### AIM OF THE EXERCISE
Could you return, exactly as written, only the lines from the one holding "halted (R12). -/" through the final line of the records below?

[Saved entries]
-- ==== Sys2Proof/Machine/Matrix.lean ====
section
/-! DEFINITION. Matrix engine instructions and the end of full/empty waits (spec/13_matrix_instructions.md R300 to R318;
spec/08_number_formats.md R213 to R218; spec/11_memory_instructions.md R278, R283). -/

namespace Sys2Proof.Machine

/-! Shapes (R303, R304). -/

/-- Depth K of a KIND. -/
def mDepth : MKind → Nat
  | .f16 | .bf16 => 16
  | .e4m3 | .e4m3e5m2 | .e5m2e4m3 | .e5m2 => 32
  | .e2m1 | .e4m3cb2 | .e5m2cb2 => 64

/-- Depths for each bit of the depth mask. -/
def mGran (k : MKind) : Nat := mDepth k / 16

/-- Format of A. -/
def mFmtA : MKind → Fmt
  | .f16 => fF16
  | .bf16 => fBf16
  | .e4m3 | .e4m3e5m2 | .e4m3cb2 => fE4m3
  | .e5m2e4m3 | .e5m2 | .e5m2cb2 => fE5m2
  | .e2m1 => fE2m1

/-- Format of B; none for CB2. -/
def mFmtB : MKind → Option Fmt
  | .f16 => some fF16
  | .bf16 => some fBf16
  | .e4m3 | .e5m2e4m3 => some fE4m3
  | .e4m3e5m2 | .e5m2 => some fE5m2
  | .e2m1 => some fE2m1
  | .e4m3cb2 | .e5m2cb2 => none

/-- Element (i, k) of a fragment in row layout (R304). -/
def fragElem (g : Group) (base depth w i k : Nat) : Nat :=
  let h := depth / 2
  let o := k % h
  fld (getV g (base + o * w / 32) (i + 16 * (k / h))).toNat (w * (o % (32 / w))) w

/-- An entry of a team's codebook (R215, R216). -/
def cbEntry (t : Team) (i : Nat) : DWord := match t.cb with
  | none => cbDefault i
  | some c => stGet c i

/-- Element (i, k) of A, decoded. -/
def elemA (g : Group) (k : MKind) (base i d : Nat) : FVal :=
  decodeF (mFmtA k) (fragElem g base (mDepth k) (mFmtA k).bits i d)

/-- Element (k, j) of B, decoded. -/
def elemB (g : Group) (t : Team) (k : MKind) (base j d : Nat) : FVal := match mFmtB k with
  | some f => decodeF f (fragElem g base (mDepth k) f.bits j d)
  | none =>
    let c := d % 32 / 8
    let cw := fld (getV g (base + c / 2) (j + 16 * (d / 32))).toNat (16 * (c % 2)) 16
    cb2Weight (cbEntry t (cw % 512)) cw (d % 8)

/-! MMA and MMAM (R306). -/

/-- The exact sum of the active depths' products, special factors left out (R306). -/
def mmaSum (ds : List Nat) (a b : Nat → FVal) : FVal :=
  ds.foldl (fun s d => if (a d).isSpecial || (b d).isSpecial then s else FVal.add .rne s (FVal.mul (a d) (b d))) (.fin false 0 0)

/-- Flags with those of the masked rows that hold a special element (R306). -/
def mmaFlags (old mask : BitVec 16) (ds : List Nat) (e : Nat → Nat → FVal) : BitVec 16 :=
  (List.range 16).foldl (fun w i =>
    if mask.getLsbD i && ds.any (fun d => (e i d).isSpecial) then w ||| BitVec.twoPow 16 i else w) old

/-- A zero sum counts as +0. -/
def posZero : FVal → FVal
  | .fin s m e => if m = 0 then .fin false 0 0 else .fin s m e
  | v => v

/-- The effect of MMA and MMAM on a group (R306). -/
def mmaGroup (t : Team) (k : MKind) (z : Bool) (x a b : Nat) (rm cm dm : BitVec 16) (g : Group) : Group :=
  let ds := (List.range (mDepth k)).filter fun d => dm.getLsbD (d / mGran k)
  let ea (i d : Nat) := elemA g k a i d
  let eb (j d : Nat) := elemB g t k b j d
  let o := if z then ⟨x, 0, 0⟩ else (octetAt g x).getD ⟨x, 0, 0⟩
  let old (i j : Nat) : Word := if z then 0 else octElem g x i j
  let y (i j : Nat) : Word :=
    if rm.getLsbD i && cm.getLsbD j then
      BitVec.ofNat 32 (roundN32 (FVal.add .rne (decodeF fF32 (old i j).toNat) (posZero (mmaSum ds (ea i) (eb j)))))
    else old i j
  openOct (putOct g x y) ⟨x, mmaFlags o.rf rm ds ea, mmaFlags o.cf cm ds eb⟩

/-- Results outstanding of an engine instruction's octet (R306, R307). -/
def outEngine (s : State) (o : Opnd) : List Outst := (outFree s (keysOf o 8)).map fun r => { r with eng := true }

/-- The end of an engine instruction that writes an octet. -/
def engDone (o : Opnd) (s : State) : Res := done (tick s) (outEngine s o)

/-- Does an entry wait in CBLD.fe. -/
def Wait.isCbld : Wait → Bool
  | .feCbld _ _ => true
  | _ => false

/-- A group's engine instructions take effect in its issue order (R300): while CBLD.fe waits in one entry of the group, another entry's
engine instruction holds its entry (DEDUCED, log 76). -/
def engineTurn (c : Ctx) (k : Res) : Res :=
  if (frontOf c.g).any fun e => e.waits Wait.isCbld then .ok c.s (.wait .engine) [] none else k

/-- MMA (R306). -/
def execMma (x : MmaA) (s : State) : Host.Outcome State Fault Refusal :=
  withIssue x.h false s fun c =>
    if !c.any then done c.s []
    else engineTurn c <| engDone x.d (modGroup c.s c.r
      (mmaGroup c.t x.kind x.z x.d.vIdx x.a.vIdx x.b.vIdx 0xFFFF 0xFFFF 0xFFFF))

/-- MMAM (R306). -/
def execMmam (x : MmamA) (s : State) : Host.Outcome State Fault Refusal :=
  withIssue x.h false s fun c =>
    if !c.any then done c.s []
    else engineTurn c <|
      let m := srcD c.g x.t 2 c.low
      engDone x.d (modGroup c.s c.r
        (mmaGroup c.t x.kind x.z x.d.vIdx x.a.vIdx x.b.vIdx (m.extractLsb' 0 16) (m.extractLsb' 16 16) (m.extractLsb' 32 16)))

/-! SCACC (R309, R310). -/

/-- The effect of SCACC on a group. -/
def scaccGroup (d p s t : Nat) (g : Group) : Group :=
  let y (i j : Nat) : Word :=
    let l := j + 16 * (i / 8)
    let m := i % 8
    BitVec.ofNat 32 (scaccElem (drainElem g d i j).toNat (drainElem g p i j).toNat
      (fld (getV g (s + m / 4) l).toNat (8 * (m % 4)) 8) (fld (getV g t l).toNat 0 8))
  let g := putOct (closeOct g p) d y
  { g with octets := g.octets.filter fun o => o.x != d }

/-- SCACC (R310). -/
def execScacc (x : FourDABT) (s : State) : Host.Outcome State Fault Refusal :=
  withIssue x.h false s fun c =>
    if !c.any then done c.s []
    else engineTurn c <| engDone x.d (modGroup c.s c.r (scaccGroup x.d.vIdx x.a.vIdx x.b.vIdx x.t.vIdx))

/-! CBLD (R311, R312). -/

/-- The codebook read from a team's buffer; none where a word is uncorrectable. -/
def cbRead (b : Buf) (off : Nat) (t : TeamRef) (s : State) : Option State :=
  (bufTouch s t b off 4096).map fun s => modTeam s t fun u =>
    { u with cb := some (stSetAll [] ((List.range 512).map fun i =>
        (i, cbClean (BitVec.ofNat 64 (stBytes (bufOf u b) (off + 8 * i) 8))))) }

/-- CBLD (R311). -/
def execCbld (x : CbldA) (s : State) : Host.Outcome State Fault Refusal :=
  withIssue x.h false s fun c =>
    if !c.any then done c.s []
    else engineTurn c <|
      let b : Buf := if x.bufA then .a else .w
      let a := fragBase c x.a x.off
      let e (d : Nat) : Res := fragTrap ⟨cBUFRANGE, d, BitVec.ofInt 64 a⟩
      if a % 16 ≠ 0 then e 2
      else if a < 0 ∨ (bufLen c.t b : Int) < a + 4096 then e 1
      else if x.few && !allFull c.t b a.toNat 4096 then .ok c.s (.wait (.feCbld (.cbld x) a.toNat)) [] none
      else match cbRead b a.toNat c.t.r c.s with
        | none => .kill c.s cUECONS 0
        | some s => done (seeBuf c.r c.act c.t.r b [(a.toNat, 4096)] s) []

/-! Drains and fills (R313 to R316). -/

/-- The address checks of drains and fills: the C offset, or the trap. -/
def drainPlace (c : Ctx) (a : Opnd) (off : BitVec 22) (pitch : Option Nat) : Except Res Nat :=
  let x := fragBase c a off
  let e (d : Nat) : Except Res Nat := .error (fragTrap ⟨cBUFRANGE, d, BitVec.ofInt 64 x⟩)
  let bad := match pitch with
    | none => false
    | some p => decide (p < 64 ∨ p % 16 ≠ 0)
  let extent := match pitch with
    | none => 1040
    | some p => 15 * p + 64
  if x % 16 ≠ 0 then e 2
  else if bad then e 4
  else if x < 0 ∨ (c.t.clen : Int) < x + extent then e 1
  else .ok x.toNat

/-- Elements of a matrix in row order. -/
def elems16 : List (Nat × Nat) := (List.range 16).flatMap fun i => (List.range 16).map fun j => (i, j)

/-- The runs of C in which an octet's rows lie (R314). -/
def octRows (a pitch : Nat) : List (Nat × Nat) := (List.range 16).map fun i => (a + i * pitch, 64)

/-- The words a drain writes (R314): offset, whether it violates the tag, value. -/
def drainWords (c : Ctx) (s : State) (x : MdrainA) (a pitch : Nat) : List (Nat × Bool × Nat) :=
  elems16.map fun p =>
    let off := a + p.1 * pitch + 4 * p.2
    let y := (drainElem c.g x.t.vIdx p.1 p.2).toNat
    let v := if x.acc then roundN32 (FVal.add .rne (decodeF fF32 (bufGet s c.t.r .c off 4)) (decodeF fF32 y)) else y
    (off, tagElem (getB c.t x.d.tag) fF32 v)

/-- MDRAIN (R314). -/
def execMdrain (x : MdrainA) (s : State) : Host.Outcome State Fault Refusal :=
  withIssue x.h false s fun c =>
    if !c.any then done c.s []
    else engineTurn c <|
      let pitch := fragPitch c x.b
      match drainPlace c x.a x.off (some pitch) with
      | .error e => e
      | .ok a =>
        withTouch c (if x.acc then elems16.map fun p => (c.t.r, Buf.c, a + p.1 * pitch + 4 * p.2, 4) else []) fun s =>
          let ws := drainWords c s x a pitch
          let viol := ws.any fun w => w.2.1
          if viol && tagTraps (getB c.t x.d.tag) then boundTrap c x.d.tag none (BitVec.ofNat 64 a)
          else
            let s := ws.foldl (fun s w => bufPut s c.t.r .c w.1 4 w.2.2) s
            let s := relBuf c.r c.t.core c.lanes c.t.r .c (octRows a pitch) s
            done (modGroup (flagIf c x.d.tag viol s) c.r fun g => closeOct g x.t.vIdx) []

/-- MDRAIN.raw (R315). -/
def execMdrainRaw (x : MdrainRawA) (s : State) : Host.Outcome State Fault Refusal :=
  withIssue x.h false s fun c =>
    if !c.any then done c.s []
    else engineTurn c <| match drainPlace c x.a x.off none with
      | .error e => e
      | .ok a =>
        let o := octetAt c.g x.t.vIdx
        let trailer : Nat := match o with
          | none => 0
          | some o => o.rf.toNat + o.cf.toNat * 2 ^ 16 + 2 ^ 32
        let s := elems16.foldl (fun s p =>
          bufPut s c.t.r .c (a + 64 * p.1 + 4 * p.2) 4 (octElem c.g x.t.vIdx p.1 p.2).toNat) c.s
        done (relBuf c.r c.t.core c.lanes c.t.r .c [(a, 1040)] (bufPut s c.t.r .c (a + 1024) 16 trailer)) []

/-- A group's octet filled from C. -/
def fillOct (s : State) (t : TeamRef) (x a pitch : Nat) (g : Group) : Group :=
  let g := putOct g x fun i j => BitVec.ofNat 32 (bufGet s t .c (a + i * pitch + 4 * j) 4)
  { g with octets := g.octets.filter fun o => o.x != x }

/-- MFILL (R316). -/
def execMfill (x : MfillA) (s : State) : Host.Outcome State Fault Refusal :=
  withIssue x.h false s fun c =>
    if !c.any then done c.s []
    else engineTurn c <|
      let pitch := fragPitch c x.b
      match drainPlace c x.a x.off (some pitch) with
      | .error e => e
      | .ok a =>
        withTouch c (elems16.map fun p => (c.t.r, Buf.c, a + p.1 * pitch + 4 * p.2, 4)) fun s =>
          engDone x.d (seeBuf c.r c.act c.t.r .c (octRows a pitch) (modGroup s c.r (fillOct s c.t.r x.d.vIdx a pitch)))

/-- MFILL.raw (R316). -/
def execMfillRaw (x : MfillRawA) (s : State) : Host.Outcome State Fault Refusal :=
  withIssue x.h false s fun c =>
    if !c.any then done c.s []
    else engineTurn c <| match drainPlace c x.a x.off none with
      | .error e => e
      | .ok a =>
        withTouch c [(c.t.r, Buf.c, a, 1040)] fun s =>
          let tr := bufGet s c.t.r .c (a + 1024) 16
          engDone x.d (seeBuf c.r c.act c.t.r .c [(a, 1040)] <| modGroup s c.r fun g =>
            let g := fillOct s c.t.r x.d.vIdx a 64 g
            if bit1 tr 32 then openOct g ⟨x.d.vIdx, BitVec.ofNat 16 tr, BitVec.ofNat 16 (tr / 2 ^ 16)⟩ else g)

/-! The end of a full/empty wait. -/

/-- CBLD.fe loads its table once all its granules are full. -/
def feCbldLane (s : State) (r : GroupRef) (e : Entry) (i : Instr) (off : Nat) : State :=
  match i, teamOf s r.team with
  | .cbld x, some t =>
    let b : Buf := if x.bufA then .a else .w
    if allFull t b off 4096 then
      match cbRead b off r.team s with
      | none => killTeam s r.team cUECONS 0
      | some s => modGroup s r (moveOn e.mask)
    else s
  | _, _ => s

/-- An engine instruction that held its entry issues again once no CBLD.fe of its group waits (R300). -/
def engineAgain (s : State) (r : GroupRef) (e : Entry) : State := modGroup s r fun g =>
  let f := frontOf g
  if g.pendTrap.isSome || f.any fun x => x.waits Wait.isCbld then g
  else setFront g (addReady (f.filter fun x => x != e) ⟨e.pc, e.prio, e.mask, 0, .ready⟩)

/-- FE_WAIT_SATISFIED (R83): a lane whose granules have become full takes its read in one step; nothing happens while the package is
halted (R12). -/
def execFeWaitSatisfied (r : GroupRef) (lane : Nat) (s : State) : Host.Outcome State Fault Refusal :=
  match (wakeable s r).bind fun g => waitAt g lane with
  | some (e, .feLoad i ls got) => .next (feLoadLane s r e i ls got lane)
  | some (e, .feFrag i m off pitch) => .next (feFragLane s r e i m off pitch)
  | some (e, .feCbld i off) => .next (feCbldLane s r e i off)
  | some (e, .engine) => .next (engineAgain s r e)
  | _ => .next s

end Sys2Proof.Machine
end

### SOLUTION
halted (R12). -/
def execFeWaitSatisfied (r : GroupRef) (lane : Nat) (s : State) : Host.Outcome State Fault Refusal :=
  match (wakeable s r).bind fun g => waitAt g lane with
  | some (e, .feLoad i ls got) => .next (feLoadLane s r e i ls got lane)
  | some (e, .feFrag i m off pitch) => .next (feFragLane s r e i m off pitch)
  | some (e, .feCbld i off) => .next (feCbldLane s r e i off)
  | some (e, .engine) => .next (engineAgain s r e)
  | _ => .next s

end Sys2Proof.Machine
end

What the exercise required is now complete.